Saved entries:
-- ==== Sys2Proof/Machine/StatePwr.lean ====
section
/-!
DEFINITION. StatePwr.lean: the state of the power, clock and thermal manager (spec/17). Every field names its rule; its
default is its value in `State.reset`.
-/
namespace Sys2Proof.Machine

/-- The thermal loop of a die: 0 to 3 the compute dies, 4 HN, 5 HS (R485). -/
structure Hot where
  /-- steps are being taken: the hottest sensor has been at 115 °C and not yet below 112 °C (spec/17 Table 17.4) -/
  stepping : Bool := false
  /-- when the last step was taken (spec/17 Table 17.4) -/
  stepped : Nat := 0
  /-- at or above 125 °C since (spec/17 Table 17.4) -/
  tripSince : Option Nat := none
  /-- below 110 °C since (spec/17 Table 17.4) -/
  coolSince : Option Nat := none
  /-- at or above 105 °C (spec/17 PWR_STATUS) -/
  warn : Bool := false
  deriving DecidableEq, Repr

/-- The loops of a compute die. -/
structure PwrDie where
  /-- thermal point (spec/17 R485) -/
  thermal : Nat := 0
  /-- cap point (spec/17 R483) -/
  cap : Nat := 0
  /-- ageing guard (spec/17 R494) -/
  guard : Nat := 0
  /-- point in effect (spec/17 R481) -/
  point : Nat := 0
  /-- VDD_CDx is being raised to this point's level (spec/17 R480) -/
  raising : Option Nat := none
  /-- CORE_CLK is halved (spec/17 R482) -/
  halved : Bool := false
  /-- current below 125 A since (spec/17 R482) -/
  calmSince : Option Nat := none
  deriving DecidableEq, Repr

/-- The coolant readings of a hub (R486): °C and 0.01 L/min. -/
structure Cool where
  /-- inlet temperature (spec/17 R486) -/
  inlet : Int := 0
  /-- outlet temperature (spec/17 R486) -/
  outlet : Int := 0
  /-- coolant flow (spec/17 R486) -/
  flow : Nat := 0
  /-- the inlet reading is invalid (spec/17 R486) -/
  inBad : Bool := false
  /-- the outlet reading is invalid (spec/17 R486) -/
  outBad : Bool := false
  /-- last flow pulse (spec/17 Table 17.5) -/
  pulse : Nat := 0
  deriving DecidableEq, Repr

/-- The ageing monitors of a die or hub (R494). -/
structure Age where
  /-- worst slowdown in 0.1 % (spec/17 PWR_AGEx) -/
  slow : Nat := 0
  /-- steps taken (spec/17 PWR_AGEx) -/
  steps : Nat := 0
  /-- last measured (spec/17 R494) -/
  at_ : Option Nat := none
  deriving DecidableEq, Repr

/-- PWR (spec/17). -/
structure Pwr where
  /-- PWR_STATUS.mode: 0 RUN, 1 PARKED, 2 HUBS, 3 STANDBY (spec/17 R476) -/
  mode : Nat := 0
  /-- mode change in progress: target and when it began (spec/17 R476) -/
  target : Option (Nat × Nat) := none
  /-- PWR_PD0.on (spec/17) -/
  cd : Nat := 0
  /-- PWR_PD1.hn and hs: CORE, DRAM, ING, SDL, FUS, SEC (spec/17) -/
  hn : Nat := 0
  hs : Nat := 0
  /-- loops of the compute dies (spec/17 R481) -/
  dies : Tab PwrDie := []
  /-- thermal loops of the dies (spec/17 R485) -/
  hot : Tab Hot := []
  /-- PWR_TEMPs: 1/16 °C and invalid (spec/17 R484) -/
  temps : Tab (Int × Bool) := []
  /-- PWR_COOLh_ST (spec/17 R486) -/
  cools : Tab Cool := []
  /-- row of Table 17.5 in force, 0 to 3 (spec/17 R487) -/
  row : Nat := 0
  /-- package power of the last tick, W (spec/17 R483) -/
  watts : Nat := 0
  /-- below 95 % of the limit since (spec/17 R483) -/
  lowSince : Option Nat := none
  /-- PWR_AGEx: CD0 to CD3, HN, HS (spec/17 R494) -/
  ages : Tab Age := []
  /-- PWR_LIFEi (spec/17 R493) -/
  life : Tab Nat := []
  /-- the counters as last copied to flash (spec/17 R493) -/
  flash : Tab Nat := []
  /-- the always-on copy of the counters has been lost (spec/17 R493) -/
  lifeLost : Bool := false
  /-- last copy to flash, or attempt (spec/17 R493) -/
  saved : Nat := 0
  /-- the thermal cycle under way: lowest and highest junction, 1/16 °C, and whether it has risen 40 °C (spec/17 R492) -/
  cycle : Option (Int × Int × Bool) := none
  /-- PERST_N_N and PERST_N_S are asserted (spec/17 R478) -/
  perst : Tab Bool := []
  deriving DecidableEq, Repr

end Sys2Proof.Machine
end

## Activity
Go through the data above and copy each line that holds the word "Option".

## Problem solution
  tripSince : Option Nat := none
  coolSince : Option Nat := none
  raising : Option Nat := none
  calmSince : Option Nat := none
  at_ : Option Nat := none
  target : Option (Nat × Nat) := none
  lowSince : Option Nat := none
  cycle : Option (Int × Int × Bool) := none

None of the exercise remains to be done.